## [What needs to be done]
Write out the stretch of lines below that begins at the line with "(setSlot_answers _ _ _ _)" and ends at the line with "if sl.req.fence &&", including both, exactly as given and nothing more.

## [Stored items]
/-- A port at the start of the guard phase: what has started leaves, OUTPUT frames that have not are dropped with TIDE
source 4, SERVICE and ENROL frames that have left on no lane are held over (R59, R225). -/
def guardPort (unsent : List Nat) (s : State) (p : Fin 4) : State :=
  let x := s.port p.val
  let ua := unsent.getD (2 * p.val) 0
  let ub := unsent.getD (2 * p.val + 1) 0
  let s1 := laneLeaves (laneLeaves s p .A x.queueA (x.queueA.length - ua)) p .B x.queueB (x.queueB.length - ub)
  let ra := x.queueA.drop (x.queueA.length - ua)
  let rb := x.queueB.drop (x.queueB.length - ub)
  let away (f : Lst) : Bool := hasLeft x.queueA ua f || hasLeft x.queueB ub f
  let rb2 := rb.filter fun f => !(ra.any fun g => g.kind = f.kind && g.subseq = f.subseq && g.dst = f.dst)
  let keep := (ra ++ rb2).filter fun f => f.kind ≠ 1 && !away f
  let s2 := s1.modPort p.val fun x => { x with queueA := [], queueB := [], held := x.held ++ keep }
  let lost := (ra ++ rb).filter fun f => f.kind = 1
  lost.foldl (fun s f => fire s 4 0 (f.dst.setWidth 32)) s2

/-- GUARD_START: the k-th number of `unsent` is how many frames at the end of lane k's queue have not started (lane A of
port 0, lane B of port 0, and so on). -/
def execGuardStart (unsent : List Nat) (s : State) : Host.Outcome State Fault Refusal :=
  if !s.tide.running || 5 ≤ s.tide.ph.toNat then .next s
  else
    let s1 := budgetPeak s 5 (if s.tide.ph = 4 then tickPos s else 0)
    let s2 := (List.finRange 4).foldl (guardPort unsent) s1
    .next (enterPhase s2 5 1950)

end Sys2Proof.Machine
end

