-- ==== Sys2Proof/Machine/Step.lean ====
section
/-!
DEFINITION. One step: the command at the front of the queue, run on the state with the queue's rest; on an empty queue one
intra-tide tick passes (log 1).
-/

namespace Sys2Proof.Machine

/-- The step. -/
def step (s : State) : Host.Outcome State Fault Refusal :=
  match s.pending with
  | [] => .next (idle s)
  | c :: rest => exec c { s with pending := rest }

/-- The state with the command a word spells put at the front of its queue. The table gives no bits, so no word spells
one. -/
def State.withFetchWord (s : State) (nbits w : Nat) : State :=
  match Sys2Proof.decodeTableWord nbits w with
  | some c => { s with pending := c :: s.pending }
  | none => s

end Sys2Proof.Machine
end

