/-- Fuse read senses the fuses of the dies that run and have not sensed them, and takes the coding plug; with both
identities resolved the first tide, 2^18 after the latest one recorded, begins in Self-test, and what sensing found has
fired, as has 143 where no settings copy is valid. Otherwise the module halts. A Self-test of which every row passes, the
boot images among them, goes on at the next boundary; one that fails halts the module with a record (R28, R46, R272, R368,
R369, R391, R392, R394, R414). -/
def Obligations.StartUpBegins : Prop :=
  ∀ s : State, Shaped s →
    (∀ x7 : BitVec 6,
      let fa := if s.runs .A && !s.fus.a.sensed then s.fus.a.sense else s.fus.a
      let fb := if s.runs .B && !s.fus.b.sensed then s.fus.b.sense else s.fus.b
      let known := (s.runs .A = true → fa.latched.identity .A = true) ∧ (s.runs .B = true → fb.latched.identity .B = true)
      let first := tideAdd (recordedTide s) 262144
      (s.mode ≠ .fuseRead → exec (.fuseReadDone x7) s = .next s)
      ∧ (s.mode = .fuseRead → ¬ known → exec (.fuseReadDone x7) s = .next { s with
          mode := .halted, fus := { s.fus with a := fa, b := fb }, twin := { s.twin with unitId := x7 },
          tide := if fa.latched.identity .A then { s.tide with running := true, num := first, bNum := first } else s.tide,
          pws := if fa.latched.identity .A then { s.pws with firstTide := first } else s.pws })
      ∧ (s.mode = .fuseRead → known → ∃ t, exec (.fuseReadDone x7) s = .next t ∧ t.mode = .selfTest
          ∧ t.fus = { s.fus with a := fa, b := fb } ∧ t.twin.unitId = x7
          ∧ t.tide = { s.tide with running := true, num := first, bNum := first }
          ∧ t.pws = { s.pws with firstTide := first, longReport := false }
          ∧ (s.runs .A = true → (fa.latched.weak ≠ [] → t.fired 126 = true) ∧ (fa.latched.copiesDiffer = true → t.fired 127 = true)
              ∧ (s.pws.longReport = true → t.fired 137 = true)
              ∧ (flushedCleanly s = false → t.fired 141 = true ∧ t.rcd.flinc = true)
              ∧ (storeUsed s.norA = none → t.fired 143 = true))
          ∧ (s.runs .B = true → s.fus.b.sensed = false → fb.weak ≠ [] → t.fired 47 = true)
          ∧ t = { s with
            mode := t.mode, fus := t.fus, tide := t.tide, pws := t.pws, twin := t.twin, a := t.a, b := t.b, ev := t.ev,
            evb := t.evb, rcd := t.rcd, dict := t.dict, moor := t.moor, ports := t.ports, tx := t.tx, draws := t.draws,
            settle := t.settle, resets := t.resets, svc := t.svc }))
    ∧ (∀ failed, s.mode ≠ .selfTest ∨ s.start.modeNext ≠ none → exec (.selfTestDone failed) s = .next s)
    ∧ (∀ d, s.runs d = true → (bootOk s d = true ↔ imageDigest (match d with
        | .A => s.norA
        | .B => s.norB) = (s.fus.of d).wires.boot))
    ∧ ∀ failed : Option (Fin 7), s.mode = .selfTest → s.start.modeNext = none →
        let fails (i : Fin 7) : Prop := if i = 1 then bootOk s .A = false ∨ bootOk s .B = false
          else failed = some i ∨ (i = 3 ∧ (s.pws.railA = true ∨ s.pws.railB = true)) ∨ (i = 5 ∧ s.bells.bcon = true)
        ((∀ i, ¬ fails i) →
          exec (.selfTestDone failed) s = .next { s with start := { s.start with modeNext := some .load } })
        ∧ ((∃ i, fails i) → ∃ t, exec (.selfTestDone failed) s = .next t ∧ Recorded { s with mode := .halted } t)
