-- ==== Sys2Proof/Laws/Cells.lean ====
section
/-!
SUPPORT. The laws of sparse tables: a read after a write, and that every operation keeps the canonical form, so that equal
tables are equal data.
-/

namespace Sys2Proof.Machine

variable {α : Type} [DecidableEq α]

/-- A table whose keys all lie at or above hi lists nothing below hi. -/
theorem cellGet_below (d : α) (l : List (Nat × α)) (lo k : Nat) (h : cellWfFrom d lo l = true) (hk : k < lo) :
    cellGet d l k = d := by
  induction l generalizing lo with
  | nil => rfl
  | cons c t ih =>
    obtain ⟨j, v⟩ := c
    simp only [cellWfFrom, Bool.and_eq_true, decide_eq_true_eq] at h
    have hj : j ≠ k := by omega
    simp [cellGet, hj, ih (j + 1) h.2 (by omega)]

/-- A canonical table is canonical from any lower bound. -/
theorem cellWfFrom_mono (d : α) (l : List (Nat × α)) (lo lo' : Nat) (h : cellWfFrom d lo l = true) (hl : lo' ≤ lo) :
    cellWfFrom d lo' l = true := by
  cases l with
  | nil => rfl
  | cons c t =>
    obtain ⟨j, v⟩ := c
    simp only [cellWfFrom, Bool.and_eq_true, decide_eq_true_eq] at h ⊢
    exact ⟨⟨by omega, h.1.2⟩, h.2⟩

/-- A write keeps the form. -/
theorem cellSet_wfFrom (d : α) (l : List (Nat × α)) (lo k : Nat) (v : α) (h : cellWfFrom d lo l = true) (hk : lo ≤ k) :
    cellWfFrom d lo (cellSet d l k v) = true := by
  induction l generalizing lo with
  | nil => by_cases hv : v = d <;> simp [cellSet, hv, cellWfFrom, hk]
  | cons c t ih =>
    obtain ⟨j, w⟩ := c
    have h' := h
    simp only [cellWfFrom, Bool.and_eq_true, decide_eq_true_eq] at h'
    simp only [cellSet]
    by_cases h1 : k < j
    · by_cases hv : v = d
      · simp [h1, hv, h]
      · simp [h1, hv, cellWfFrom, hk, h'.1.2, cellWfFrom_mono d t _ _ h'.2 (Nat.le_refl _)]
    · by_cases h2 : k = j
      · subst h2
        by_cases hv : v = d
        · simp [hv, cellWfFrom_mono d t _ lo h'.2 (by omega)]
        · simp [hv, cellWfFrom, hk, h'.2]
      · simp [h1, h2, cellWfFrom, h'.1.1, h'.1.2, ih (j + 1) h'.2 (by omega)]

/-- A write keeps the canonical form. -/
theorem cellSet_wf (d : α) (l : List (Nat × α)) (k : Nat) (v : α) (h : cellWf d l = true) :
    cellWf d (cellSet d l k v) = true := cellSet_wfFrom d l 0 k v h (Nat.zero_le k)

/-- A read after a write of a canonical table. -/
theorem cellGet_cellSet_from (d : α) (l : List (Nat × α)) (lo k m : Nat) (v : α) (h : cellWfFrom d lo l = true) :
    cellGet d (cellSet d l k v) m = if m = k then v else cellGet d l m := by
  induction l generalizing lo with
  | nil =>
    by_cases hv : v = d
    · by_cases hm : m = k <;> simp [cellSet, hv, cellGet, hm]
    · by_cases hm : m = k
      · simp [cellSet, hv, cellGet, hm]
      · have : k ≠ m := fun e => hm e.symm
        simp [cellSet, hv, cellGet, hm, this]
  | cons c t ih =>
    obtain ⟨j, w⟩ := c
    have h' := h
    simp only [cellWfFrom, Bool.and_eq_true, decide_eq_true_eq] at h'
    by_cases h1 : k < j
    · have hb : cellGet d ((j, w) :: t) k = d := by
        have hj : j ≠ k := by omega
        simp [cellGet, hj, cellGet_below d t (j + 1) k h'.2 (by omega)]
      by_cases hv : v = d
      · by_cases hm : m = k
        · simp [cellSet, h1, hv, hm, hb]
        · simp [cellSet, h1, hv, hm]
      · by_cases hm : m = k
        · simp [cellSet, h1, hv, cellGet, hm]
        · have : k ≠ m := fun e => hm e.symm
          simp [cellSet, h1, hv, cellGet, hm, this]
    · by_cases h2 : k = j
      · subst h2
        by_cases hv : v = d
        · by_cases hm : m = k
          · simp [cellSet, hv, hm, cellGet_below d t (k + 1) k h'.2 (by omega)]
          · have : k ≠ m := fun e => hm e.symm
            simp [cellSet, hv, cellGet, hm, this]
        · by_cases hm : m = k
          · simp [cellSet, hv, cellGet, hm]
          · have : k ≠ m := fun e => hm e.symm
            simp [cellSet, hv, cellGet, hm, this]
      · simp only [cellSet, h1, h2, if_false, cellGet]
        by_cases hj : j = m
        · have : m ≠ k := by omega
          simp [hj, this]
        · simp [hj, ih (j + 1) h'.2]

/-- A read after a write. -/
theorem cellGet_cellSet (d : α) (l : List (Nat × α)) (k m : Nat) (v : α) (h : cellWf d l = true) :
    cellGet d (cellSet d l k v) m = if m = k then v else cellGet d l m := cellGet_cellSet_from d l 0 k m v h

/-- Writing consecutive keys keeps the canonical form. -/
theorem cellSetAll_wf (d : α) (l : List (Nat × α)) (k : Nat) (vs : List α) (h : cellWf d l = true) :
    cellWf d (cellSetAll d l k vs) = true := by
  induction vs generalizing l k with
  | nil => exact h
  | cons v vs ih => exact ih _ _ (cellSet_wf d l k v h)

/-- A read after writing consecutive keys. -/
theorem cellGet_cellSetAll (d : α) (l : List (Nat × α)) (k m : Nat) (vs : List α) (h : cellWf d l = true) :
    cellGet d (cellSetAll d l k vs) m = if k ≤ m ∧ m < k + vs.length then vs.getD (m - k) d else cellGet d l m := by
  induction vs generalizing l k with
  | nil =>
    simp [cellSetAll]
  | cons v vs ih =>
    simp only [cellSetAll, ih _ _ (cellSet_wf d l k v h), cellGet_cellSet d l k m v h, List.length_cons]
    by_cases h1 : m = k
    · subst h1
      have : ¬ (m + 1 ≤ m ∧ m < m + 1 + vs.length) := by omega
      have h3 : m ≤ m ∧ m < m + (vs.length + 1) := by omega
      simp
    · by_cases h2 : k + 1 ≤ m ∧ m < k + 1 + vs.length
      · have h3 : k ≤ m ∧ m < k + (vs.length + 1) := by omega
        obtain ⟨i, hi⟩ : ∃ i, m - k = i + 1 := ⟨m - k - 1, by omega⟩
        have hi2 : m - (k + 1) = i := by omega
        rw [if_pos h2, if_pos h3, hi, hi2, List.getD_cons_succ]
      · have h3 : ¬ (k ≤ m ∧ m < k + (vs.length + 1)) := by omega
        rw [if_neg h2, if_neg h3, if_neg h1]

/-- Keeping some keys keeps the form. -/
theorem cellWfFrom_filter (d : α) (l : List (Nat × α)) (lo : Nat) (p : Nat × α → Bool) (h : cellWfFrom d lo l = true) :
    cellWfFrom d lo (l.filter p) = true := by
  induction l generalizing lo with
  | nil => rfl
  | cons c t ih =>
    obtain ⟨j, v⟩ := c
    simp only [cellWfFrom, Bool.and_eq_true, decide_eq_true_eq] at h
    by_cases hp : p (j, v) = true
    · simp [hp, cellWfFrom, h.1.1, h.1.2, ih (j + 1) h.2]
    · simp only [List.filter_cons, hp]
      exact cellWfFrom_mono d _ (j + 1) lo (ih (j + 1) h.2) (by omega)

/-- Removing keys keeps the canonical form. -/
theorem cellErase_wf (d : α) (l : List (Nat × α)) (lo hi : Nat) (h : cellWf d l = true) :
    cellWf d (cellErase l lo hi) = true := cellWfFrom_filter d l 0 _ h

/-- A read after removing keys. -/
theorem cellGet_cellErase {α : Type} (d : α) (l : List (Nat × α)) (lo hi k : Nat) :
    cellGet d (cellErase l lo hi) k = if lo ≤ k ∧ k < hi then d else cellGet d l k := by
  induction l with
  | nil => simp [cellErase, cellGet]
  | cons c t ih =>
    obtain ⟨j, v⟩ := c
    unfold cellErase at ih ⊢
    simp only [List.filter_cons, Bool.or_eq_true, decide_eq_true_eq]
    by_cases hj : j < lo ∨ hi ≤ j
    · simp only [hj, if_true, cellGet]
      by_cases hk : j = k
      · subst hk
        have : ¬ (lo ≤ j ∧ j < hi) := by omega
        simp [this]
      · simp [hk, ih]
    · simp only [hj, if_false, cellGet]
      by_cases hk : j = k
      · subst hk
        have : lo ≤ j ∧ j < hi := by omega
        simp [ih, this]
      · simp [hk, ih]

/-- Two canonical tables with the same readings are the same table. -/
theorem cell_ext (d : α) (l m : List (Nat × α)) (lo : Nat) (hl : cellWfFrom d lo l = true) (hm : cellWfFrom d lo m = true)
    (h : ∀ k, cellGet d l k = cellGet d m k) : l = m := by
  induction l generalizing m lo with
  | nil =>
    cases m with
    | nil => rfl
    | cons c t =>
      obtain ⟨j, v⟩ := c
      simp only [cellWfFrom, Bool.and_eq_true, decide_eq_true_eq] at hm
      have := h j
      simp only [cellGet, if_true] at this
      exact absurd this.symm hm.1.2
  | cons c t ih =>
    obtain ⟨j, v⟩ := c
    have hl' := hl
    simp only [cellWfFrom, Bool.and_eq_true, decide_eq_true_eq] at hl'
    cases m with
    | nil =>
      have := h j
      simp only [cellGet, if_true] at this
      exact absurd this hl'.1.2
    | cons e u =>
      obtain ⟨i, w⟩ := e
      have hm' := hm
      simp only [cellWfFrom, Bool.and_eq_true, decide_eq_true_eq] at hm'
      have hj := h j
      have hi := h i
      have hij : i = j := by
        by_contra hne
        rcases Nat.lt_or_gt_of_ne hne with hlt | hgt
        · have h1 := cellGet_below d t (j + 1) i hl'.2 (by omega)
          have h2 : j ≠ i := fun e => hne e.symm
          simp only [cellGet, if_neg h2, if_true, h1] at hi
          exact hm'.1.2 hi.symm
        · have h1 := cellGet_below d u (i + 1) j hm'.2 (by omega)
          simp only [cellGet, if_neg hne, if_true, h1] at hj
          exact hl'.1.2 hj
      subst hij
      have hv : v = w := by simpa [cellGet] using hj
      subst hv
      have ht : t = u := ih u (i + 1) hl'.2 hm'.2 fun k => by
        by_cases hk : i = k
        · subst hk
          rw [cellGet_below d t (i + 1) i hl'.2 (by omega), cellGet_below d u (i + 1) i hm'.2 (by omega)]
        · have := h k
          simpa [cellGet, hk] using this
      rw [ht]

end Sys2Proof.Machine
end

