/-- A refused WRITE answers with the lowest code of its rule and changes nothing else. -/
theorem responds_of_refused {s : State} {k : Fin 8} {r : Fin 16} {e : Nat} {sl : Slot} {c : Instr} {rule : WOut}
    (h : s.mayWriteNow k r e sl = true) (hl : s.lasts k = true) (hx : exec c s = .next (writeBy s k r sl rule))
    {status : Nat} (hc : lowest rule.codes = status) (h0 : status ≠ 0) : Responds c s k r sl.req status [] := by
  obtain ⟨hr, -⟩ := (mayWriteNow_iff s k r _ sl).mp h
  rw [writeBy_of_refused h rule fun hn => h0 (by rw [← hc, hn]; rfl), hc] at hx
  refine ⟨_, hx, (recDict_answers s _ _ _ _ _).trans (complete_answers _ _ _ _ _ _ _), finish_responds _ _ _ _ _ _ ?_ ?_⟩
  · rw [recDict_lasts, hl]
  · rw [recDict_slot, slot_of_readyOp hr]

/-- A WRITE that has taken effect and whose session lasts completes, or waits until it is in force. -/
theorem writeDone_answers (s : State) (k : Fin 8) (r : Fin 16) (sl : Slot) (ift : Tide) :
    Answers s (writeDone s k r sl ift) := by
  unfold writeDone
  extract_lets s1
  have h1 : Answers s s1 := modSes_answers s k.val _
  split
  · exact h1.trans (setSlot_answers _ _ _ _)
  · exact h1.trans (complete_answers _ _ _ _ _ _ _)

theorem writeDone_slot (s : State) (k : Fin 8) (r : Fin 16) (sl : Slot) (ift : Tide) (hl : s.lasts k = true)
    (hs : s.slot k.val r.val = some sl) :
    let t := writeDone s k r sl ift
    if sl.req.fence && !reached s.now ift then t.slot k.val r.val = some { sl with st := .inForceAt s.now ift, ift := ift }
      else ∃ x, t.slot k.val r.val = some x ∧ x.st = .done ∧ x.req = sl.req ∧ x.resp = respBody sl.req 0 s.now ift [] := by
  intro t
  unfold t writeDone
  extract_lets s1
  have h1 : s1.slot k.val r.val = some sl := (State.modSes_slot s k.val r.val _ (by exact fun _ => rfl)).trans hs
  have h2 : s1.lasts k = true := (State.modSes_lasts s k _ (by exact fun _ => rfl)).trans hl
  clear_value s1
  by_cases hf : (sl.req.fence && !reached s.now ift) = true
  · rw [if_pos hf, if_pos hf]
    exact State.setSlot_slot s1 _ _ _ _ h1
  · rw [if_neg hf, if_neg hf]
    rw [complete_of_lasts s1 k _ _ _ _ _ h2]
    exact ⟨_, slotDone_slot s1 k _ _ _ _ _ sl h1, rfl, rfl, rfl⟩

/-- A WRITE that its rule allows, where the rule leaves the session and the tide number, executes. -/
theorem executes_of_allowed {s : State} {k : Fin 8} {r : Fin 16} {e : Nat} {sl : Slot} {c : Instr} {rule : WOut}
    (h : s.mayWriteNow k r e sl = true) (hl : s.lasts k = true) (hx : exec c s = .next (writeBy s k r sl rule))
    (hc : rule.codes = []) (hses : rule.st.ses k.val = s.ses k.val) (hnow : rule.st.now = s.now) :
    Executes c s k r sl rule.st rule.ift := by
  obtain ⟨hr, -⟩ := (mayWriteNow_iff s k r _ sl).mp h
  rw [writeBy_of_allowed h rule hc] at hx
  have hs : rule.st.slot k.val r.val = some sl := by
    unfold State.slot
    rw [hses]
    exact slot_of_readyOp hr
  have hl' : rule.st.lasts k = true := by
    unfold State.lasts
    rw [hses]
    exact hl
  refine ⟨_, hx, (recDict_answers _ _ _ _ _ _).trans (writeDone_answers _ _ _ _ _), ?_⟩
  have hd := writeDone_slot (recDict rule.st k.val (s.sesLevel k.val) (s.sesPath k.val) sl.req 0) k r sl rule.ift
    (by rw [recDict_lasts, hl']) (by rw [recDict_slot, hs])
  simp only [recDict_now, hnow] at hd
  exact hd

/-! ## The tide period, power and node entries -/

/-- The codes of TIDE_PERIOD on its value, and on the role (R45, R257). -/
theorem writePeriod_codes (s : State) (v : Nat) : (writePeriod s v).codes =
    codeIf (!(decide (v = 1) || decide (v = 2) || decide (v = 4)) || !periodFits s v) 8
      ++ codeIf (decide (s.twin.role ≠ .solo) && decide (s.twin.role ≠ .leader)) 9 := by
  unfold writePeriod
  dsimp only
  split <;> rfl

theorem stageRetry_of_failed (s : State) (side : Die) (h5 : s.pws.stage side = 5) (hf : s.pws.feedOk side = true) :
    stageRetry s side = { s with pws := s.pws.setStage side 1 } := by
  refine if_pos ?_
  rw [decide_eq_true h5, hf]
  rfl

/-- POWER_RETRY names stage A by 1 and stage B by 2. -/
def retryValue : Die → Nat
  | .A => 1
  | .B => 2

theorem writeRetry_of_value (s : State) (side : Die) : writeRetry s (retryValue side)
    = .atOnce (codeIf (!(decide (s.pws.stage side = 5) && s.pws.feedOk side)) 8) (stageRetry s side) := by
  cases side <;> rfl

end Sys2Proof.Machine

open Sys2Proof Sys2Proof.Machine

## [Answer to this problem]
  · exact h1.trans (setSlot_answers _ _ _ _)
  · exact h1.trans (complete_answers _ _ _ _ _ _ _)

theorem writeDone_slot (s : State) (k : Fin 8) (r : Fin 16) (sl : Slot) (ift : Tide) (hl : s.lasts k = true)
    (hs : s.slot k.val r.val = some sl) :
    let t := writeDone s k r sl ift
    if sl.req.fence && !reached s.now ift then t.slot k.val r.val = some { sl with st := .inForceAt s.now ift, ift := ift }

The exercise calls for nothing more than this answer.